With reference to Figure 10.13, the input gate involves mapping the previous output \(\boldsymbol{y}_{t-1}\) and the current input \(\boldsymbol{x}_t\) to the current output through the feed-forward neural network \(\boldsymbol{F}_1(\cdot)\), which is then constrained within the range \([-1,1]\) by the \(\tanh(\cdot)\) function to ensure the feedback loop’s stability. A portion of this output is disregarded by multiplying it with the Ignoring sigmoid function, controlled by a second feed-forward neural network \(\boldsymbol{F}_2(\cdot)\). The updated output is then combined with a selectively retained memory, facilitated by a third feed-forward neural network \(\boldsymbol{F}_3(\cdot)\) and regulated by the Forgetting sigmoid function. The aggregate of these signals is once again modulated by a \(\tanh(\cdot)\) function for stability. This new output is further regulated by the Selecting sigmoid, driven by a fourth feed-forward neural network \(\boldsymbol{F}_4(\cdot)\). The resulting signal becomes the current output \(\boldsymbol{y}_t\), which is also recirculated for the prediction at the next time step.

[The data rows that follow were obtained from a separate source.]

/-- R123, R124: the skips on an immediate. -/
def Obligations.ImmediateSkipsCompareVxWithNn : Prop :=
  Encodes 0x3000 0xF000 (fun op => .seVB (opX op) (opNN op)) ∧
  Encodes 0x4000 0xF000 (fun op => .sneVB (opX op) (opNN op)) ∧
  ∀ (x : Reg) (nn : Byte) (s : State),
    (∃ t, exec (.seVB x nn) s = .next t ∧ (readV s x = nn → t.pc = s.pc + 4) ∧ (readV s x ≠ nn → t.pc = s.pc + 2) ∧
      OnlyPcChanges s t) ∧
    (∃ t, exec (.sneVB x nn) s = .next t ∧ (readV s x ≠ nn → t.pc = s.pc + 4) ∧ (readV s x = nn → t.pc = s.pc + 2) ∧
      OnlyPcChanges s t)

/-- R125, R126: the skips on two registers, whatever the low nibble (the spec's decision D18); x = y always
skips, or never. -/
def Obligations.RegisterSkipsCompareVxWithVy : Prop :=
  Encodes 0x5000 0xF000 (fun op => .seVV (opX op) (opY op)) ∧
  Encodes 0x9000 0xF000 (fun op => .sneVV (opX op) (opY op)) ∧
  ∀ (x y : Reg) (s : State),
    (∃ t, exec (.seVV x y) s = .next t ∧ (readV s x = readV s y → t.pc = s.pc + 4) ∧
      (readV s x ≠ readV s y → t.pc = s.pc + 2) ∧ OnlyPcChanges s t) ∧
    (∃ t, exec (.sneVV x y) s = .next t ∧ (readV s x ≠ readV s y → t.pc = s.pc + 4) ∧
      (readV s x = readV s y → t.pc = s.pc + 2) ∧ OnlyPcChanges s t)

/-- R127: JP V0, nnn; the sum is not reduced. -/
def Obligations.IndexedJumpAddsV0 : Prop :=
  Encodes 0xB000 0xF000 (fun op => .jpV0 (opNNN op)) ∧
  ∀ (nnn : BitVec 12) (s : State), ∃ t, exec (.jpV0 nnn) s = .next t ∧ t.pc.toNat = nnn.toNat + (readV s 0).toNat ∧
    OnlyPcChanges s t

/-- R121: a jump to its own address loops for ever, changing only the timers. -/
def Obligations.JumpToItselfChangesOnlyTheTimers : Prop :=
  ∀ (n : Nat) (s : State) (nnn : BitVec 12), s.fault = none → fetchDecode s = .ok (.jp nnn) → nnn.toNat = s.pc.toNat →
    Host.Core.run core n s = .next (timersAfter n s)

/-! ## Registers and ALU -/

/-- R140, R141: LD Vx, nn and ADD Vx, nn; no carry is recorded. VF may be the destination (the spec's decision D22). -/
def Obligations.LoadAndAddImmediate : Prop :=
  Encodes 0x6000 0xF000 (fun op => .ldVB (opX op) (opNN op)) ∧
  Encodes 0x7000 0xF000 (fun op => .addVB (opX op) (opNN op)) ∧
  ∀ (x : Reg) (nn : Byte) (s : State),
    (∃ t, exec (.ldVB x nn) s = .next t ∧ readV t x = nn ∧ RegsKeptBut (fun r => r = x) s t ∧
      OnlyRegsAndPcChange s t ∧ t.pc = s.pc + 2) ∧
    (∃ t, exec (.addVB x nn) s = .next t ∧ (readV t x).toNat = ((readV s x).toNat + nn.toNat) % 256 ∧
      RegsKeptBut (fun r => r = x) s t ∧ OnlyRegsAndPcChange s t ∧ t.pc = s.pc + 2)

This architecture allows LSTMs to retain information over extended periods, making them more effective in learning from long sequences. As a result, LSTMs are better suited for tasks that require understanding context over long time spans, such as language modeling, speech recognition, and time series forecasting. They can capture patterns that span several time steps, which traditional RNNs might overlook. This capability makes LSTMs a preferred choice in many applications where long-term dependencies are critical for accurate predictions.

10.3.4 Autoencoders

Autoencoders are used for unsupervised learning tasks like dimensionality reduction. They consist of an encoder that compresses the input into a latent space representation and a decoder that reconstructs the input.

10.3.5 Convolutional Neural Networks (CNNs)

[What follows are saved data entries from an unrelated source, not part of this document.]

/-- An address is listed iff it does not read as its reset byte. -/
theorem lookup_eq_of_wf {m : Memory} (hw : Memory.wf m = true) (a : Nat) :
    Memory.lookup m a = if Memory.read m a = resetByte a then none else some (Memory.read m a) := by
  unfold Memory.read
  cases h : Memory.lookup m a with
  | none => simp
  | some b => simp [ne_resetByte_of_lookup hw h]

/-- By the first cell of each list: the lower of two first addresses would be listed in one memory only. -/
theorem eq_of_lookup_eq {lo : Nat} {m m' : Memory} (hw : Memory.wfFrom lo m = true) (hw' : Memory.wfFrom lo m' = true)
    (h : ∀ a, Memory.lookup m a = Memory.lookup m' a) : m = m' := by
  induction m generalizing lo m' with
  | nil =>
    cases m' with
    | nil => rfl
    | cons c' rest' => cases (h c'.1).trans (lookup_cons_self c' rest')
  | cons c rest ih =>
    cases m' with
    | nil => cases (lookup_cons_self c rest).symm.trans (h c.1)
    | cons c' rest' =>
      obtain ⟨-, -, -, hrest⟩ := wfFrom_cons.1 hw
      obtain ⟨-, -, -, hrest'⟩ := wfFrom_cons.1 hw'
      have hself := (lookup_cons_self c rest).symm.trans (h c.1)
      have hself' := (h c'.1).trans (lookup_cons_self c' rest')
      obtain hlt | heq | hgt := Nat.lt_trichotomy c.1 c'.1
      · rw [lookup_cons_ne (by omega), lookup_eq_none_of_lt hrest' (by omega)] at hself
        cases hself
      · rw [heq, lookup_cons_self] at hself
        obtain rfl : c = c' := Prod.ext heq (Option.some.inj hself)
        refine congrArg _ (ih hrest hrest' fun a => ?_)
        by_cases ha : c.1 = a
        · rw [lookup_eq_none_of_lt hrest (by omega), lookup_eq_none_of_lt hrest' (by omega)]
        · rw [← lookup_cons_ne ha, h, lookup_cons_ne ha]
      · rw [lookup_cons_ne (by omega), lookup_eq_none_of_lt hrest (by omega)] at hself'
        cases hself'

/-- Settles O17: memories that read alike list the same bytes, and the order of a canonical list is fixed. -/
theorem memoriesThatReadAlikeAreEqual : Obligations.MemoriesThatReadAlikeAreEqual := fun m m' hw hw' hread =>
  eq_of_lookup_eq hw hw' fun a => by rw [lookup_eq_of_wf hw, lookup_eq_of_wf hw', hread a]

end Sys2Proof.Machine
end

section
/-! PROOFS. How every instruction ends, with the fault explained (60_exceptions.md R201, R209), and what it leaves alone:
the stores (10_state.md R25-R34, 20_memory.md R51, R52) and the general registers (R22, R23). -/

namespace Sys2Proof.Machine

/-! ### How an instruction ends -/

/-- The outcome is a state with `P`, or a fault that the state `s` explains, taken from `s`. -/
def EndsIn (P : State → Prop) (s : State) (o : Host.Outcome State Fault Refusal) : Prop :=
  (∃ t, o = .next t ∧ P t) ∨ ∃ f, Explains s f ∧ o = .next (raise f s)

section
variable {P Q : State → Prop} {s : State}

theorem EndsIn.mono {o : Host.Outcome State Fault Refusal} (h : EndsIn P s o) (hPQ : ∀ t, P t → Q t) :
    EndsIn Q s o := by
  obtain ⟨t, ho, ht⟩ | hf := h
  · exact .inl ⟨t, ho, hPQ t ht⟩
  · exact .inr hf

theorem EndsIn.cases {o : Host.Outcome State Fault Refusal} (h : EndsIn P s o) {t : State} (ho : o = .next t) :
    P t ∨ ∃ f, Explains s f ∧ t = raise f s := by
  obtain ⟨u, hu, hP⟩ | ⟨f, hf, hu⟩ := h <;> obtain rfl := Host.Outcome.next.inj (ho.symm.trans hu)
  · exact .inl hP
  · exact .inr ⟨f, hf, rfl⟩

theorem EndsIn.onSuccess {o : Host.Outcome State Fault Refusal} (h : EndsIn P s o) : OnSuccess P o := by
  intro t ho ht
  obtain hP | ⟨f, -, rfl⟩ := h.cases ho
  · exact hP
  · cases ht

theorem endsIn_next {t : State} (h : P t) : EndsIn P s (.next t) := .inl ⟨t, rfl, h⟩

theorem endsIn_fault {c : FaultCode} {info : Nat} {o : Host.Outcome State Fault Refusal} (h : FaultTaken c info s o)
    (he : Explains s ⟨c, info⟩) : EndsIn P s o := .inr ⟨_, he, h⟩

/-- A transfer of n bytes through I: all of them lie in memory, or the fault names the lowest that does not (R206). -/
theorem inMemory_or_lowestOutside (base n : Nat) : InMemory base n ∨ LowestOutside base n (max base 4096) := by
  by_cases h : InMemory base n
  · exact .inl h
  · obtain ⟨hn, hout⟩ : n ≠ 0 ∧ 4096 < base + n := by
      simpa [inMemory_iff, Config.memSize] using h
    exact .inr ⟨max base 4096 - base, by omega, by omega, by omega, by omega⟩

theorem endsIn_transfer {n : Nat} {o : Host.Outcome State Fault Refusal} (hok : InMemory s.i.toNat n → EndsIn P s o)
    (hfault : ∀ a, LowestOutside s.i.toNat n a → FaultTaken .memoryOutOfRange a s o) : EndsIn P s o := by
  obtain hin | hout := inMemory_or_lowestOutside s.i.toNat n
  · exact hok hin
  · exact endsIn_fault (hfault _ hout) rfl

Designed for grid-like data such as images, CNNs use convolutional layers to extract spatial features and reduce parameters through weight sharing. They are commonly used in image recognition and classification.

10.3.6 Generative Adversarial Networks (GANs)

GANs comprise two networks, a generator and a discriminator, trained simultaneously. The generator creates fake data samples, while the discriminator distinguishes between real and fake samples. GANs are used for image generation and style transfer.

10.3.7 Transformer Networks

Transformers, popular in natural language processing, handle long-range dependencies and parallelize computation through self-attention mechanisms.